Foto: Diana Fuchs | Beim Polizeieinsatz vor der Asylbewerberunterkunft in Mainstockheim verschwanden die 24 jungen Männer rasch im Haus.
Frank Weichhan
 |  aktualisiert: 03.12.2019 08:41 Uhr

Als es am Sonntag in Kitzingen zu einer Auseinandersetzung samt Messerstecherei zwischen Asylbewerbern aus Mainstockheim und türkischen Jugendlichen kam, kochten die Emotionen hoch, die Gerüchteküche brodelte. In den sozialen Netzwerken machte sich die Falschmeldung breit, das türkische Opfer sei gestorben.

Die Polizei fürchtete das Schlimmste – und versuchte, vor Ort die Gemüter zu beruhigen. Der Kitzinger Adem Can, ehemaliger Jugendbürgermeister von Kitzingen und Inhaber einer Tanzschule, war vor Ort und trug mit seinem Video per Facebook zur Beruhigung seiner Landsleute bei. Dazu Fragen an den 28-Jährigen.

Frage: Wie kam es zu dem Facebook-Interview mit der Polizei?

Adem Can: Als ich von der Messerstecherei erfuhr, war ich in Buchbrunn. Die Nachricht lautet sinngemäß: 'Ein Türke ist erstochen worden'. Daraufhin wollte ich mich erkundigen, ob ich das Opfer kenne und bin nach Kitzingen gefahren. Es hätte ja auch jemanden aus meiner Familie oder einen Freund treffen können. In Kitzingen sah ich dann am Kolosseum einen Polizeibus und viele türkische Mitbürger stehen.

Was passierte dann?

Can: Ich hielt an und stellte mich dazu. Überall hieß es: Ein Asylbewerber hat einen Türken erstochen! Die Polizei versuchte, die türkische Bevölkerung aufzuklären, dass niemand gestorben ist. Damit keiner auf die Idee kommt, unüberlegte Sachen zu machen. Ich habe versucht, die Nachricht auf türkisch sowie auf deutsch zu kommunizieren. Hartnäckig hielt sich jedoch, dass der türkische Junge gestorben ist. Daraufhin habe ich den Vorschlag gemacht, die Wahrheit schnellstmöglich zu verbreiten, damit nichts eskaliert. Ein Polizist meinte, dass ich das Video mit ihm machen und auf Facebook stellen kann.

Das Video sollte zur Beruhigung beitragen – hat das geklappt?

Can: Auf alle Fälle.
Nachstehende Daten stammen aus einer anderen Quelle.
-- ==== Sys2Proof/Laws/Literal.lean ====
section
/-! SUPPORT. What a literal copy writes (43_texture R236, 20_memory R69). -/

namespace Sys2Proof.Machine

theorem byte_of_number (b : Byte) (x n : Nat) (h : n = b.toNat + 256 * x) : BitVec.ofNat 8 n = b := by
  apply BitVec.eq_of_toNat_eq
  have := b.isLt
  rw [h, BitVec.toNat_ofNat]; omega

/-- Byte `k` of an input word (20_memory R67). -/
theorem word_byte (s : State) (i k : Nat) (hk : k < 4) : BitVec.ofNat 8 (inputWordValue s i / 256 ^ k) = byteAt s (inputAddr s i k) := by
  have h0 := (byteAt s (inputAddr s i 0)).isLt
  have h1 := (byteAt s (inputAddr s i 1)).isLt
  have h2 := (byteAt s (inputAddr s i 2)).isLt
  unfold inputWordValue inputAddrs
  simp only [List.map_cons, List.map_nil, leValue]
  rcases (by omega : k = 0 ∨ k = 1 ∨ k = 2 ∨ k = 3) with rfl | rfl | rfl | rfl
  · exact byte_of_number _ _ _ (Nat.div_one _)
  · exact byte_of_number _ ((byteAt s (inputAddr s i 2)).toNat + 256 * ((byteAt s (inputAddr s i 3)).toNat + 256 * 0)) _ (by omega)
  · exact byte_of_number _ ((byteAt s (inputAddr s i 3)).toNat + 256 * 0) _ (by omega)
  · exact byte_of_number _ 0 _ (by omega)

theorem inputAdmitted_congr {s t : State} (hc : t.cfg = s.cfg) (hl : t.launch = s.launch) (i : Nat) : inputAdmitted t i = inputAdmitted s i := by
  unfold inputAdmitted inputAddrs inputAddr; rw [hc, hl]

theorem inputAddr_congr {s t : State} (hl : t.launch = s.launch) (i j : Nat) : inputAddr t i j = inputAddr s i j := by
  unfold inputAddr; rw [hl]

/-- A literal copy of `n` words, from input bytes it does not write. -/
theorem copyWords_ok (n addr : Nat) (s : State) (hm : memCanonical s = true)
   (hin : ∀ j, j < min n (s.br.n - s.tex.lit) → inputAdmitted s (s.tex.lit + j) = true)
   (hout : ∀ k, k < 4 * min n (s.br.n - s.tex.lit) → admits s.cfg (addr + k) = true)
   (hdis : ∀ j b k, j < min n (s.br.n - s.tex.lit) → b < 4 → k < 4 * min n (s.br.n - s.tex.lit) → inputAddr s (s.tex.lit + j) b ≠ addr + k) :
   ∃ more u, copyWords n addr s = .ok more u ∧ (more = true ↔ min n (s.br.n - s.tex.lit) = n) ∧
     u = { s with tex := { s.tex with lit := s.tex.lit + min n (s.br.n - s.tex.lit) }, mem := u.mem, free := u.free } ∧
     (∀ k, k < 4 * min n (s.br.n - s.tex.lit) → byteAt u (addr + k) = byteAt s (inputAddr s (s.tex.lit + k / 4) (k % 4))) ∧
     ∀ a, (∀ k, k < 4 * min n (s.br.n - s.tex.lit) → a ≠ addr + k) → byteAt u a = byteAt s a := by
  induction n generalizing addr s with
  | zero => exact ⟨true, s, rfl, by simp, by simp, by simp, fun _ _ => rfl⟩
  | succ n ih =>
    unfold copyWords
    by_cases hav : s.tex.lit < s.br.n
    · have hmin : min (n + 1) (s.br.n - s.tex.lit) = min n (s.br.n - (s.tex.lit + 1)) + 1 := by omega
      rw [hmin] at hin hout hdis ⊢
      generalize hm' : min n (s.br.n - (s.tex.lit + 1)) = m at *
      rw [if_pos (by simpa [litAvail] using hav)]
      unfold litWord
      rw [inputWord_eq, if_pos (show inputAdmitted s s.tex.lit = true from hin 0 (by omega)), Res.bind_ok, Res.bind_ok]
      have hw := writeBytes_of_admitted (bs := leBytes 4 (inputWordValue s s.tex.lit)) (a := addr) (s := { s with tex := { s.tex with lit := s.tex.lit + 1 } }) (by
        intro k hk; rw [leBytes_length] at hk; exact hout k (by omega))
      rw [hw, Res.bind_ok]
      generalize hs1 : setBytes addr (leBytes 4 (inputWordValue s s.tex.lit)) { s with tex := { s.tex with lit := s.tex.lit + 1 } } = s1
      have hbr : s1.br = s.br := by rw [← hs1, setBytes_br]
      have htex : s1.tex = { s.tex with lit := s.tex.lit + 1 } := by rw [← hs1, setBytes_tex]
      have hl : s1.launch = s.launch := by rw [← hs1, setBytes_launch]
      have hc : s1.cfg = s.cfg := by rw [← hs1, setBytes_cfg]
      have hlit : s1.tex.lit = s.tex.lit + 1 := by rw [htex]
      have hm1 : memCanonical s1 = true := by
        rw [← hs1]
        exact setBytes_canonical _ _ _ (memCanonical_congr (s := s) rfl rfl hm)
      have hb1o : ∀ x, (x < addr ∨ addr + 4 ≤ x) → byteAt s1 x = byteAt s x := by
        intro x hx
        rw [← hs1, byteAt_setBytes_outside _ _ _ _ (by rw [leBytes_length]; exact hx)]
        exact byteAt_congr rfl rfl x
      have hb1i : ∀ k, k < 4 → byteAt s1 (addr + k) = byteAt s (inputAddr s s.tex.lit k) := by
        intro k hk
        have hm0 : memCanonical ({ s with tex := { s.tex with lit := s.tex.lit + 1 } } : State) = true := memCanonical_congr (s := s) rfl rfl hm
        have := byteAt_setBytes_inside (leBytes 4 (inputWordValue s s.tex.lit)) addr _ hm0 k (by rw [leBytes_length]; exact hk)
        rw [hs1] at this
        exact this.trans ((leBytes_get ..).trans (word_byte s _ k hk))
      have hmm : min n (s1.br.n - s1.tex.lit) = m := by rw [hbr, hlit, hm']
      obtain ⟨more, u, h1, h2, h3, h4, h5⟩ := ih (addr + 4) s1 hm1
        (by rw [hmm, hlit]; intro j hj; rw [inputAdmitted_congr hc hl]; have := hin (j + 1) (by omega); rwa [show s.tex.lit + 1 + j = s.tex.lit + (j + 1) by omega])
        (by rw [hmm, hc]; intro k hk; have := hout (k + 4) (by omega); rwa [show addr + 4 + k = addr + (k + 4) by omega])
        (by rw [hmm, hlit]; intro j b k hj hb hk; rw [inputAddr_congr hl]; have := hdis (j + 1) b (k + 4) (by omega) hb (by omega); rwa [show s.tex.lit + 1 + j = s.tex.lit + (j + 1) by omega, show addr + 4 + k = addr + (k + 4) by omega])
      rw [hmm] at h2 h3 h4 h5
      refine ⟨more, u, h1, by rw [h2]; omega, ?_, ?_, ?_⟩
      · rw [h3, htex]
        rw [← hs1, setBytes_eq]
        simp [Nat.add_assoc, Nat.add_comm 1 m]
      · intro k hk
        by_cases hk4 : k < 4
        · rw [h5 _ (by intro k' hk'; omega), hb1i k hk4, show k / 4 = 0 by omega, show k % 4 = k by omega]
          rfl
        · have := h4 (k - 4) (by omega)
          rw [show addr + 4 + (k - 4) = addr + k by omega] at this
          rw [this, hlit, inputAddr_congr hl, show s.tex.lit + 1 + (k - 4) / 4 = s.tex.lit + k / 4 by omega, show (k - 4) % 4 = k % 4 by omega]
          refine hb1o _ ?_
          by_cases hlt : inputAddr s (s.tex.lit + k / 4) (k % 4) < addr
          · exact .inl hlt
          · right
            by_cases hge : addr + 4 ≤ inputAddr s (s.tex.lit + k / 4) (k % 4)
            · exact hge
            · exact absurd (show inputAddr s (s.tex.lit + k / 4) (k % 4) = addr + (inputAddr s (s.tex.lit + k / 4) (k % 4) - addr) by omega)
                (hdis (k / 4) (k % 4) _ (by omega) (Nat.mod_lt _ (by omega)) (by omega))
      · intro a ha
        rw [h5 a (by intro k hk; have := ha (k + 4) (by omega); omega)]
        refine hb1o a ?_
        by_cases hlt : a < addr
        · exact .inl hlt
        · right
          by_cases hge : addr + 4 ≤ a
          · exact hge
          · exact absurd (show a = addr + (a - addr) by omega) (ha _ (by omega))
    · have hmin : min (n + 1) (s.br.n - s.tex.lit) = 0 := by omega
      rw [hmin]
      rw [if_neg (by simpa [litAvail] using hav)]
      exact ⟨false, s, rfl, by simp, by simp, by simp, fun _ _ => rfl⟩

end Sys2Proof.Machine
end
Bei mir riefen auch viele Leute an und haben nach Infos gefragt. Das war in diesem Moment die wichtigste Nachricht: Dass der Junge nicht in Lebensgefahr ist – damit alles ruhig bleibt.
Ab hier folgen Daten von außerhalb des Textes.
-- ==== Sys2Proof/Tests/Slice0.lean ====
section
/-! SUPPORT. Tests: ill-formed terms, decodings of words written out from the spec's encodings, one or two steps of each
instruction with results from spec/95_test_vectors.md and the rules' own examples, and for each statement with hypotheses a
state that meets them. -/

namespace Sys2Proof.Tests

open Sys2Proof.Machine

/-! ### Fixtures (95_test_vectors section 2) -/

/-- D_T. -/
def fixtureDict : List (List Sym) := [[256], [1], [2], [0, 3]] ++ List.replicate 12 []

/-- FMT_C, FMT_A, FMT_U, FMT_N. -/
def fmtC : FormatEntry :=
  { tag := 0x54534554, hasAlpha := false, hasColor := true, singleBlock := true, dualBlock := false, unsupported := false,
    bitsPerPixel := 4 }
def fmtA : FormatEntry :=
  { tag := 0x41545354, hasAlpha := true, hasColor := true, singleBlock := false, dualBlock := true, unsupported := false,
    bitsPerPixel := 8 }
def fmtU : FormatEntry :=
  { tag := 0x55545354, hasAlpha := false, hasColor := false, singleBlock := false, dualBlock := false, unsupported := true,
    bitsPerPixel := 4 }
def fmtN : FormatEntry :=
  { tag := 0x4E545354, hasAlpha := true, hasColor := true, singleBlock := false, dualBlock := false, unsupported := false,
    bitsPerPixel := 4 }

def fixture : Config :=
  { dictGeneric := fixtureDict, dictTexture := fixtureDict
    formatTable := [fmtC, fmtA, fmtU, fmtN] ++
      [0x101, 0x102, 0x103, 0x104, 0x105].map fun (t : Word) => { fmtC with tag := t }
    cfAltColor := 1, cfAlpha := 2, cfColor := 4, altColorPattern := 0xAAAAAAAAAAAAAAAA
    endpointOnes := 0x1111111111111111, endpointZeros := 0x2222222222222222, colorTable := [(0x123456, 0x123456)]
    engineBase := 0xFFFF0000, engineId := 0x47573252, tailZeroWords := 0, addendPrefixSkip := 0, rewindAtExactly32 := false
    holes := [] }

/-- The input words 0x12345678 and 0x9ABCDEF0 at IN_BASE (40_bit_reader R124). -/
def inputMem : Memory :=
  [(0x1000, 0x78), (0x1001, 0x56), (0x1002, 0x34), (0x1003, 0x12), (0x1004, 0xF0), (0x1005, 0xDE), (0x1006, 0xBC),
    (0x1007, 0x9A)]

def idle : State :=
  { State.reset with
    cfg := fixture, mem := inputMem
    csr := { Csr.reset with inBase := 0x1000, inLen := 8, outBase := 0x10000 } }

/-- A running command at a stage, with nothing read. -/
def running (cmd : Word) (st : Stage) : State :=
  { idle with
    phase := .busy, stage := st
    launch := { cmd := cmd, inBase := 0x1000, inLen := 8, outBase := 0x10000, outCap := 0 }
    br := { n := 2, w := 0, acc := 0, bits := 0, c := 0 } }

/-- The same with all input loaded and these bits left. -/
def holding (acc : BitVec 64) (bits : Nat) (s : State) : State :=
  { s with br := { n := 2, w := 2, acc := acc, bits := bits, c := 64 - bits } }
Wie viele Leute hat das Video erreicht, welche Reaktionen gab es?

Can: Die Zahlen steigen stündlich. Die Videoaufrufe lagen nach 15 Stunden bei mehr als 23 700 Zugriffen, geteilt wurde das Video 530 Mal.

Wie gefährlich war die Lage? Hatten Sie das Gefühl, dass da irgend etwas eskalieren könnte?

Can: Es ist ja bekannt, dass mehrere Gruppierungen in den Tagen zuvor schon 'Aufstände' in Mainstockheim versucht hatten. Für mich war es wichtig – egal welcher Gruppierung oder Nationalität man angehört – dass alles ruhig bleibt. Dass man erst mal den Kern der Geschichte erkundet. Ich habe einfach nur gehofft, dass nicht die falschen Leute falsche Informationen bekommen – wer weiß, was dann passiert wäre.

Was hat Sie bei den Reaktionen auf das Video am meisten überrascht?

Can: Es kann einem schon anders werden, wenn man sieht, welche Bedeutung die sozialen Netzwerke haben und welcher Missbrauch möglich ist. Ich kann das alles noch nicht ganz zuordnen. Was mich überrascht hat: die mangelnde Bildung. Wenn ich manche Beiträge sehe, wird mir schlecht! Hier sieht man, wie wichtig Prävention ist. Die Neonazis lauern hier auf ihre Chance und stiften Unruhe. Durch Fehlinformationen kann es zum Bürgeraufstand kommen – das muss man sich mal vorstellen.

Sie würden also alles wieder genau so machen?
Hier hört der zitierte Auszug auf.